Postby KnightExemplar » Thu Feb 02, 2017 5:42 pm UTC

Let me offer you some study material.

https://github.com/Zarel/Pokemon-Showdo ... a/moves.js

Your "events" will be different than Pokémon's of course. But a similar methodology would be beneficial.

Code: Select all

   "acupressure": {
      num: 367,
      accuracy: true,
      basePower: 0,
      category: "Status",
      desc: "Raises a random stat by 2 stages as long as the stat is not already at stage 6. The user can choose to use this move on itself or an adjacent ally. Fails if no stat stage can be raised or if used on an ally with a substitute.",
      shortDesc: "Raises a random stat of the user or an ally by 2.",
      id: "acupressure",
      name: "Acupressure",
      pp: 30,
      priority: 0,
      flags: {},
      onHit: function (target) {
         let stats = [];
         for (let stat in target.boosts) {
            if (target.boosts[stat] < 6) {
               stats.push(stat);
            }
         }
         if (stats.length) {
            let randomStat = stats[this.random(stats.length)];
            let boost = {};
            boost[randomStat] = 2;
            this.boost(boost);
         } else {
            return false;
         }
      },
      secondary: false,
      target: "adjacentAllyOrSelf",
      type: "Normal",
      zMoveEffect: 'crit2',
      contestType: "Tough",
},


It should be mentioned that "Acupressure" is an attack in Pokémon that randomly boosts a statistic. This is the only attack that does something like this, which is why its a great example of the PokemonShowdown engine design. You've got the lambda function for customized attacks.

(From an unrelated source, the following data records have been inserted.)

-- ==== Sys2Proof/Machine/PortCommands.lean ====
section
/-! DEFINITION. The commands that complete an operation of the memory port, and the validation of a
load. A completion with no such operation in flight has no effect (log entry 12). -/

namespace Sys2Proof.Machine

/-- The operation in flight, where its claimant is one of those asked for. -/
def State.opOf (s : State) (which : Claimant → Bool) : Option PortOp :=
  s.memPort.op.filter fun op => which op.claimant

/-- The completion of an operation of such a claimant. -/
def completion (which : Claimant → Bool) (s : State) : State :=
  match s.opOf which with
  | none => s
  | some op => event (opCompletes op) s

/-- Whether a claimant is a master's access. -/
def Claimant.isPassThrough : Claimant → Bool
  | .passThrough _ => true
  | .releaseWriter => false
  | .reportWriter => false
  | .rigLoader => false

/-- PASS_THROUGH_COMPLETE (R3). -/
def execPassThroughComplete (s : State) : Host.Outcome State Fault Refusal :=
  .next (completion Claimant.isPassThrough s)

/-- RELEASE_WORD_COMPLETE (R124). -/
def execReleaseWordComplete (s : State) : Host.Outcome State Fault Refusal :=
  .next (completion (· = .releaseWriter) s)

/-- REPORT_WORD_COMPLETE (R169). -/
def execReportWordComplete (s : State) : Host.Outcome State Fault Refusal :=
  .next (completion (· = .reportWriter) s)

/-- LOAD_WORD_READ (R31). -/
def execLoadWordRead (s : State) : Host.Outcome State Fault Refusal :=
  .next (completion (· = .rigLoader) s)

/-- LOAD_VALIDATION: the candidate is tested, and the load passes or fails (R32). A held processor
write that the end of the load drops leaves its place for what waits behind it on the bus. -/
def execLoadValidation (s : State) : Host.Outcome State Fault Refusal :=
  if s.loader.phase = .validating then
    .next (event (fun s => drainBus .processor (endLoad s)) s)
  else .next s

end Sys2Proof.Machine
end

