-- ==== Sys2Proof/Effects/Rig.lean ====
section
/-! DEFINITION. What the requests and the ends of the Rig Loader, RESUME and the Rig Lock do to the
state, in the words of Safety.lean (chapters 2, 9 and 10). -/

namespace Sys2Proof.Machine

/-! ### Teardown (R43) -/

/-- The parts a teardown may change. -/
def tornParts : List Part :=
  [.regions, .loader, .lock, .hoists, .limits, .groups, .goals, .grid, .pacer, .batches,
    .statusCopies, .faultQueue, .ring, .statistics]

/-- Whether an operation in flight writes a word that a teardown discards: a record word of the
batch in hand, or a word of a snapshot (R126, R171). -/
def State.writesDiscarded (s : State) (op : PortOp) : Bool :=
  op.claimant = .releaseWriter ||
    op.claimant = .reportWriter && s.report.claim.any fun c => c.word = .snapshot

/-- The installed configuration and the state built on it are gone; what R43 keeps stands. -/
structure TornDown (s t : State) : Prop where
  regions : t.regions = []
  candidate : t.loader.candidate = []
  ringKept : t.loader.previousRing = s.loader.previousRing
  copies : ∀ slot, t.statusCopy slot = .clear
  lock : t.lock = ⟨.noPassword, none, s.lock.keys⟩
  hoists : ∀ slot, t.hoist slot = none
  groups : ∀ g, t.group g = none
  limits : t.confirmLimit = none ∧ t.idlePark = none ∧ t.statusTimeout = none
  goals : t.goals = ⟨s.goals.mode, none, []⟩
  grid : t.grid = none
  queues : ∀ q, t.queue q = ⟨none, 0, false, [], none⟩
  pacer : t.pacer.budget = none ∧ t.pacer.reversalDwell = none ∧ t.pacer.pendingFrame = false ∧
    t.pacer.frozen = false
  pacerKept : t.pacer.nextStartA = s.pacer.nextStartA ∧ t.pacer.nextStartB = s.pacer.nextStartB ∧
    t.pacer.trim = s.pacer.trim ∧ t.pacer.batchNumber = s.pacer.batchNumber
  writer : t.writer = ⟨.idle, none, none, []⟩
  cadence : t.report.cadence = none
  snapshot : t.report.snapshot = .notTaken
  /-- A word already granted the memory port completes, for no one where it is of the batch in hand
  or of a snapshot (R126, R171). -/
  inFlight : ∀ op, s.memPort.op = some op →
    t.memPort.op = some { op with live := op.live && !s.writesDiscarded op }
  /-- No word of a snapshot stays claimed, and every other claim does (R171). -/
  claim : (∀ c, t.report.claim = some c → c.word ≠ .snapshot) ∧
    ∀ c, s.report.claim = some c → c.word ≠ .snapshot → t.report.claim = some c
  queue : t.report.queue = if s.report.recordWrite.isSome then s.report.queue.take 1 else []
  ring : t.report.ring = if s.report.recordWrite.isSome then s.report.ring else none
  reportKept : t.report.dropped = s.report.dropped ∧ t.report.writeIndex = s.report.writeIndex ∧
    t.report.lastSequence = s.report.lastSequence ∧
    t.report.statsRequest = s.report.statsRequest

/-- The drive link engine's held access waits for the memory port, and every other place of it
stands (R9). -/
def HeldReadReleased (s t : State) : Prop :=
  t.port.places.driveLink =
    match s.port.places.driveLink with
    | .held a => .waiting a
    | .empty => .empty
    | .waiting a => .waiting a

/-! ### LOAD and RESTART (R29, R30, R42) -/

/-- Some hoist is RELEASING or RUN, or some mover is linked (R29). -/
def RigMoves (s : State) : Prop :=
  (∃ slot h, s.hoist slot = some h ∧ (h.power = .releasing ∨ h.power = .run)) ∨
    s.linkedMovers ≠ []

/-- An accepted LOAD (R30). -/
structure LoadBegun (s t : State) : Prop where
  pending : InHand 1 s t
  torn : TornDown s t
  gate : t.loader.gate = .loading
  phase : t.loader.phase = .reading 0
  result : t.loader.result = .inProgress
  detail : t.loader.detail = none
  failed : t.loader.failed = s.loader.failed
  enable : t.lines.enable = false
  released : HeldReadReleased s t
  frame : KeepsAllBut (tornParts ++ [.requests, .captured]) s t

/-- An accepted RESTART (R42). -/
structure RigRestarted (s t : State) : Prop where
  answer : Answered 2 .done 0 s t
  torn : TornDown s t
  loader : t.loader = { s.loader with gate := .unconfigured, candidate := [] }
  enable : t.lines.enable = false
  released : HeldReadReleased s t
  frame : KeepsAllBut (tornParts ++ [.requests, .captured]) s t

/-! ### The end of VALIDATING (R37, R38) -/

/-- A processor write to the configuration block. -/
def ConfigurationWrite (a : Access) : Prop :=
  a.mid = .processor ∧ a.op ≠ .read ∧ 0x3FF000 ≤ a.addr.toNat ∧ a.addr.toNat ≤ 0x3FF57F

/-- The processor's held access, if there is one, is its write to the configuration block, its other
accesses stay on the bus behind it, and the drive link engine's place holds no held access (R1, R9,
R15). -/
def HeldThroughLoad (s : State) : Prop :=
  (match s.port.places.processor with
    | .held a => ConfigurationWrite a
    | .empty => s.port.bus.processor = []
    | .waiting _ => True) ∧
    (∀ a ∈ s.port.bus.processor, a.mid = .processor) ∧
    match s.port.places.driveLink with
    | .held _ => False
    | .empty => True
    | .waiting _ => True

/-- A failed load (R37). -/
structure LoadFails (step : LoadStep) (d : LoadDetail) (r : Request) (s t : State) : Prop where
  result : t.requests.result = .loadFailed
  detail : t.requests.detail = BitVec.ofNat 32 (16 + stepNumber step)
  pending : t.requests.state.closes r s t
  torn : TornDown s t
  gate : t.loader.gate = .unconfigured
  phase : t.loader.phase = .idle
  loadResult : t.loader.result = .failed step
  loadDetail : t.loader.detail = some d
  failed : t.loader.failed = true
  enable : t.lines.enable = false
  fault : t.lines.fault = true
  /-- The held write is classified again as PASS (R15). -/
  released : t.port.places.processor =
    match s.port.places.processor with
    | .held a => .waiting a
    | .empty => .empty
    | .waiting a => .waiting a
  frame : KeepsAllBut (tornParts ++ [.requests]) s t
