theorem groupToIdle_same {β : Type} (view : State → β)
    (group : ∀ s g f, view (State.updateGroup s g f) = view s) (m : Mover) (s : State) :
    view (groupToIdle m s) = view s := by
  cases m with
  | hoist slot => rfl
  | group g => exact group s g _

theorem withdrawn_port (x : Subject) (s : State) : (withdrawn x s).port = s.port :=
  withdrawn_same State.port (fun _ _ => updateHoist_port ..)
    (fun m _ => groupToIdle_same State.port updateGroup_port m _) x s

theorem withdrawn_report (x : Subject) (s : State) : (withdrawn x s).report = s.report :=
  withdrawn_same State.report (fun _ _ => updateHoist_report ..)
    (fun m _ => groupToIdle_same State.report updateGroup_report m _) x s

theorem withdrawn_lines (x : Subject) (s : State) : (withdrawn x s).lines = s.lines :=
  withdrawn_same State.lines (fun _ _ => updateHoist_lines ..)
    (fun m _ => groupToIdle_same State.lines updateGroup_lines m _) x s

theorem hoistsBecome_withdrawn (x : Subject) (s : State) :
    HoistsBecome (fun slot h => if slot ∈ s.withdrawSlots x then { h with goal := none } else h) s
      (withdrawn x s) :=
  hoistsBecome_congr (hoistsBecome_removeGoals _ s)
    ((keeps_forEach keeps_unlinkMover _ _).same .hoists (by decide))

theorem moversLeave_withdrawn (x : Subject) (s : State) :
    MoversLeave (s.withdrawMovers x) s (withdrawn x s) := by
  have goals := keeps_forEach keeps_removeGoal (s.withdrawSlots x) s
  have pacer : (forEach removeGoal (s.withdrawSlots x) s).pacer = s.pacer :=
    goals.same .pacer (by decide)
  have groups : (forEach removeGoal (s.withdrawSlots x) s).groups = s.groups :=
    goals.same .groups (by decide)
  exact (moversLeave_forEach _ _).congr pacer.symm groups.symm rfl rfl

/-- A WITHDRAW of a subject in GUARD (R80). -/
theorem subjectWithdrawn_requestWrite {s : State} (h : s.requestReady) {x : Subject}
    (hm : dispatch ⟨8, s.port.arguments⟩ (requestInHand 8 s) =
      withdrawSubject x (requestInHand 8 s)) : SubjectWithdrawn x s (requestWrite 8 s) := by
  have slots : (requestInHand 8 s).withdrawSlots x = s.withdrawSlots x := by cases x <;> rfl
  have movers : (requestInHand 8 s).withdrawMovers x = s.withdrawMovers x := by cases x <;> rfl
  have count : (requestInHand 8 s).goalCount (s.withdrawSlots x) = (s.withdrawSlots x).countP
      fun slot => (s.hoist slot).any fun h => h.goal.isSome := goalCount_eq (requestInHand 8 s) _
  rw [withdrawSubject_eq, slots, count] at hm
  have ended : KeepsAllBut [.requests] (withdrawn x (requestInHand 8 s)) (requestWrite 8 s) := by
    rw [requestWrite_ready h, hm]
    exact keeps_trans (keeps_answer ..) (keeps_endOfEvent ..)
  have hoists := hoistsBecome_congr (hoistsBecome_withdrawn x (requestInHand 8 s))
    (ended.same .hoists (by decide))
  have left := (moversLeave_withdrawn x (requestInHand 8 s)).congr (s' := s) rfl rfl
    (ended.same .pacer (by decide)) (ended.same .groups (by decide))
  rw [slots] at hoists
  rw [movers] at left
  exact ⟨answered_of_effect h hm (withdrawn_port ..)
      ((keeps_withdrawn ..).same .requests (by decide)) (withdrawn_report ..) (withdrawn_lines ..),
    hoists, left.unlinked, left.stopped, left.batchNumber, left.settings,
    keeps_requestWrite h hm (keeps_withdrawn ..)⟩

/-! ### The tests of a WITHDRAW, in their order (R80) -/

section
variable {r : Request} {s : State}
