-- ==== Sys2Proof/Machine/State.lean ====
section
/-! DEFINITION. The state of the block (10_state.md R22), its output events (R34), the outcomes that stop a
step, and the state at power-up (R38). -/

namespace Sys2Proof.Machine

open Sys2Proof

/-- The logical channels (R52). -/
inductive Channel where
  | rad1
  | rad2
  | flags
  | control
  | winkey
  | fsk1
  | fsk2
  | keyboard
  deriving DecidableEq, Repr

/-- Why an operation is refused (R193 to R195). -/
inductive Reason where
  /-- A sequence operation while SEQ.init = 0 (R194). -/
  | seqUninit
  /-- SET_RADIO or SET_SHARED with frame index 5, 6 or 7 (R195). -/
  | badFrameIndex
  /-- A command word that matches no row (R86, R195). -/
  | illegalCommand
  deriving DecidableEq, Repr

/-- The output events (R34). -/
inductive Event where
  /-- `Byte(ch, v)`: a decoded byte for a channel. -/
  | byte (ch : Channel) (v : Byte)
  /-- `Status(v)`: the device's flags byte (R125). -/
  | status (v : Byte)
  /-- `Anomaly` (R191), without a payload (D16). -/
  | anomaly
  /-- `Tx(b_0 .. b_{n-1})`: one write to the physical channel (R157). -/
  | tx (bs : List Byte)
  /-- `Count(c)`: the returned frame count, 0..5 (R107). -/
  | count (c : Fin 6)
  /-- `Refused(reason)` (R193). -/
  | refused (r : Reason)
  deriving DecidableEq, Repr

/-- One frame as it goes on the wire (R25, R70): bytes 0, 1, 2, 3. -/
structure Frame where
  sync : Byte
  rad1 : Byte
  rad2 : Byte
  shared : Byte
  deriving DecidableEq, Repr

/-- The state. The first eight fields are the spec's (R22); `events` is the output stream (R34);
`refusalSeen` is the mark of R193; `input` and `fresh` are the model's own (log 1, log 7). -/
structure State where
  /-- RXB[0..3], the frame being assembled (R23). -/
  rxb : Vector Byte 4
  /-- RXN, how many of its bytes have arrived, 0..3 (R23, R26). -/
  rxn : Fin 4
  /-- POS, the decoder's cycle position, unbounded (R27). -/
  pos : Nat
  /-- CF.inCmd: InCommand rather than Idle (R28). -/
  cfInCmd : Bool
  /-- CF.term, the remembered terminator (R28). -/
  cfTerm : Byte
  /-- SEQ.init (R29). -/
  seqInit : Bool
  /-- SEQ.F[0..4] (R25). -/
  seqF : Vector Frame 5
  /-- SEQ.COUNT, 0..5 (R25). -/
  seqCount : Fin 6
  /-- The output event stream, oldest first (R34). -/
  events : List Event
  /-- Some operation of this run was refused (R193). -/
  refusalSeen : Bool
  /-- The operations still to be performed, next first (R21; log 1). -/
  input : List Item
  /-- How many free values have been drawn (log 7). -/
  fresh : Nat
  deriving DecidableEq, Repr

/-- Nothing in this block faults: it "never halts of itself" (R21), `Anomaly` "is not a fault of the
model" (R191), and there is no trap entry (R198). Raised by nobody; safe (log 15). -/
inductive Fault where
  deriving DecidableEq, Repr

/-- The spec's own refusals (R193) are next states with an event (log 5), not these. -/
inductive Refusal where
  /-- Raised by `exec` for an instruction that has no meaning yet: by none. Safe. -/
  | notModelled (mnemonic : String)
  deriving DecidableEq, Repr

/-- Power-up (R38). `rxn`, `pos`, `cfInCmd`, `seqInit` are the spec's values. DESIGN CHOICE, unsafe:
`rxb`, `cfTerm`, `seqF`, `seqCount` have no value in the spec and are zero here (log 6).
DESIGN CHOICE: no event yet, no operation offered, no free value drawn (log 1, 7, 11). -/
def State.reset : State where
  rxb := Vector.replicate 4 0
  rxn := 0
  pos := 0
  cfInCmd := false
  cfTerm := 0
  seqInit := false
  seqF := Vector.replicate 5 ⟨0, 0, 0, 0⟩
  seqCount := 0
  events := []
  refusalSeen := false
  input := []
  fresh := 0

end Sys2Proof.Machine
end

There are also a whole slew of "standard" attacks that require no additional code... and only change in some situations. Like PP or Accuracy. So you can have a grossly efficient method of inputting your "game logic" as data.

Well, StealthCheck is a child of SkillCheck (which is a child of Check), so:


I dunno if "StealthCheck" would be a good class. A more generalized SkillCheck with lambdas probably would be easier to code and maintain in the long run.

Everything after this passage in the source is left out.